## Material supplied
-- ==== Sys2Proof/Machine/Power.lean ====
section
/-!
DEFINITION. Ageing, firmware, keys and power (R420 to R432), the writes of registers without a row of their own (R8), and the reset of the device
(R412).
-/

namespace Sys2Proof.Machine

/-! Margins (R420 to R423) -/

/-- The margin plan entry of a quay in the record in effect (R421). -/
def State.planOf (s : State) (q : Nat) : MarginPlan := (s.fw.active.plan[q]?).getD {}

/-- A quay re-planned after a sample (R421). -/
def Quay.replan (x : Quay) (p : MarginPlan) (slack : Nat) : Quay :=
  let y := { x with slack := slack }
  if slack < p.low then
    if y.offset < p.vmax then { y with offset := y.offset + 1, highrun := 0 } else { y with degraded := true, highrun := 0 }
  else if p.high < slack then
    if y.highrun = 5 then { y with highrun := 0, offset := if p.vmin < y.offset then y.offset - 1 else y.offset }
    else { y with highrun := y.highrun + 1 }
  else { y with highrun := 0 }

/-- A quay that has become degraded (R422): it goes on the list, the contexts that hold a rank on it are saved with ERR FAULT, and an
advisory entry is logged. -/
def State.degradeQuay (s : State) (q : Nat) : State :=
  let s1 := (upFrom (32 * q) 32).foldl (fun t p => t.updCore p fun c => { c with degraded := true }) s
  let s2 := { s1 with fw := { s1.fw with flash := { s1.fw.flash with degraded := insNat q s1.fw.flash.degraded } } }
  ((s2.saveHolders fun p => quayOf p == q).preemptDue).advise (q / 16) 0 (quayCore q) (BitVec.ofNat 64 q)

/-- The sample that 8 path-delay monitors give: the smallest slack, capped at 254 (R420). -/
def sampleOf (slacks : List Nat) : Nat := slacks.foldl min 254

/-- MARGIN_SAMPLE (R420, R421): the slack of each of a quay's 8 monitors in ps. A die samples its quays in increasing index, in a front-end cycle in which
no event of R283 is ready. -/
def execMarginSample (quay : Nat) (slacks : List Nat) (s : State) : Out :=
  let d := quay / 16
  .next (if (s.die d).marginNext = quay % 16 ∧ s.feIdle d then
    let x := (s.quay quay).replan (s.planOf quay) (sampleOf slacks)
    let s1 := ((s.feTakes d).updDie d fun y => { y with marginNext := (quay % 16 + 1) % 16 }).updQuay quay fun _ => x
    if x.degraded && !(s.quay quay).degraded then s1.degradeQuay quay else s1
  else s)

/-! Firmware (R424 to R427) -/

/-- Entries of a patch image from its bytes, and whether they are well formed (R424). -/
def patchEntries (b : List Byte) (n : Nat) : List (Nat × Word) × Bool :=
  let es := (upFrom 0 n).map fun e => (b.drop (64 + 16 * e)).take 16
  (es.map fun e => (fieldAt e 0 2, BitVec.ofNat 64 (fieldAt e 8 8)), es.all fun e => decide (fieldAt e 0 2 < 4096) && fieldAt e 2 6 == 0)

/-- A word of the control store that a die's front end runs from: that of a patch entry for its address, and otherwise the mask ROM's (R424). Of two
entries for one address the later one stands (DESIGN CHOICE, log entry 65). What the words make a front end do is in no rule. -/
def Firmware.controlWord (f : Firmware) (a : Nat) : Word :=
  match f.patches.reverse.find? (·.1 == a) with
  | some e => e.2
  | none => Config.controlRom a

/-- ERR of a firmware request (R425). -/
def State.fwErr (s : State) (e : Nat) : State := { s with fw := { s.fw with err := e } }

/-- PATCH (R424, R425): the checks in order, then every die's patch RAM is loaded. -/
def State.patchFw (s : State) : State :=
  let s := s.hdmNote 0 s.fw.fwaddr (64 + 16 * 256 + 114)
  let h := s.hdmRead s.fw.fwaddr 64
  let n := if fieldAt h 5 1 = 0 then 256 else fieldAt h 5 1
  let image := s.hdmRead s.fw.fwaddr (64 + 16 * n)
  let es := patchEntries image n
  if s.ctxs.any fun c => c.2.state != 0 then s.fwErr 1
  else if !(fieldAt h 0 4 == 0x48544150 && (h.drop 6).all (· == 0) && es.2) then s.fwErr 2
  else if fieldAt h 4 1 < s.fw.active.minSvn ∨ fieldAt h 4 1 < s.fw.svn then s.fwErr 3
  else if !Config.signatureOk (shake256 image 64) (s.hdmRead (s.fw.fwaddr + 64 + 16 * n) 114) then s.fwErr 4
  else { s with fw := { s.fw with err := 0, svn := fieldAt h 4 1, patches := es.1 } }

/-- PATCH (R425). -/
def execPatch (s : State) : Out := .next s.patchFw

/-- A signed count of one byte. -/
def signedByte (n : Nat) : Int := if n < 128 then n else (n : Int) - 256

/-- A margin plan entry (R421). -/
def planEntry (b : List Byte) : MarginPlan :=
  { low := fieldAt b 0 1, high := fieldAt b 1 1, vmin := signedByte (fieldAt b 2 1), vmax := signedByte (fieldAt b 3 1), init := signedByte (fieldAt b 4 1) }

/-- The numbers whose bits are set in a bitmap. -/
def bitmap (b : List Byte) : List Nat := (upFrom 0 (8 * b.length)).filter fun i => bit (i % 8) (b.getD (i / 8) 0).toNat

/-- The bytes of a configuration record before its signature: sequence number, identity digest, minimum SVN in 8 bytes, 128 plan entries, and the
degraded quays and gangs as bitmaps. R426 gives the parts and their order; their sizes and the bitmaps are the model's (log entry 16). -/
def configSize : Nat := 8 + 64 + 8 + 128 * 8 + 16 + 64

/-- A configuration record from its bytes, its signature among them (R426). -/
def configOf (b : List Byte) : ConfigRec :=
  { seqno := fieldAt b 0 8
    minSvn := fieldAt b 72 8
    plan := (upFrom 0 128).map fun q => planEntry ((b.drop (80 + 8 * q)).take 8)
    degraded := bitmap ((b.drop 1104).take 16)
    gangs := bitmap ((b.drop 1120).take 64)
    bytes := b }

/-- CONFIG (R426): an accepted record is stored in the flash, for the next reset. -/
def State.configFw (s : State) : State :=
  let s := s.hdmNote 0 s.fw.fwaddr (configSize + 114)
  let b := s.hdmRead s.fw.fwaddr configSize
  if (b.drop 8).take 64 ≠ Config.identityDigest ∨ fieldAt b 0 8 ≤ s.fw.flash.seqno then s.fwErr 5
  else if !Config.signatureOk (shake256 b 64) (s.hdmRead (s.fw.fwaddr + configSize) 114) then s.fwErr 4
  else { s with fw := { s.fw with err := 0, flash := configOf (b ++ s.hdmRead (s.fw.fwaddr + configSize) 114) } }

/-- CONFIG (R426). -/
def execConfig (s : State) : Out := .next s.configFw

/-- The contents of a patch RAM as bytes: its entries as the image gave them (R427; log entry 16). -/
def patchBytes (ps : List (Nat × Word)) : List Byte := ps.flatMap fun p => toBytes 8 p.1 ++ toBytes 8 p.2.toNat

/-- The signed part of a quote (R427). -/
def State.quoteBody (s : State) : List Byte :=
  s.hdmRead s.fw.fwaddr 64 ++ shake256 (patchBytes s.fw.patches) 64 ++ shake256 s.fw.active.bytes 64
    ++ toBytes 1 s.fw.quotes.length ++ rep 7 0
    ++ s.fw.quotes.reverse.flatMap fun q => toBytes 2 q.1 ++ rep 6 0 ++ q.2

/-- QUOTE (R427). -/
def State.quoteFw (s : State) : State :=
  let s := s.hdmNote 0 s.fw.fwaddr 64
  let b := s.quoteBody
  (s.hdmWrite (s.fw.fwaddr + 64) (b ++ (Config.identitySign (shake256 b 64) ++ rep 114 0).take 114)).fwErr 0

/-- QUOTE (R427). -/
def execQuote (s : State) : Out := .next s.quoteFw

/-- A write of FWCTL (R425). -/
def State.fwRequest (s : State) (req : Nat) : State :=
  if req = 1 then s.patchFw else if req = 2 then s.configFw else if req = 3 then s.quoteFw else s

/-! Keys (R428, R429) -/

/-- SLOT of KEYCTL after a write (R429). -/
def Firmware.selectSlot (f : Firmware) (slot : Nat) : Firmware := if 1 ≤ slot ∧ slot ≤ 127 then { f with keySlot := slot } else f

## Problem requirements
Copy out every line of the listing where the word "record" occurs.

## Exercise output
/-- The margin plan entry of a quay in the record in effect (R421). -/
/-- The bytes of a configuration record before its signature: sequence number, identity digest, minimum SVN in 8 bytes, 128 plan entries, and the
/-- A configuration record from its bytes, its signature among them (R426). -/
/-- CONFIG (R426): an accepted record is stored in the flash, for the next reset. -/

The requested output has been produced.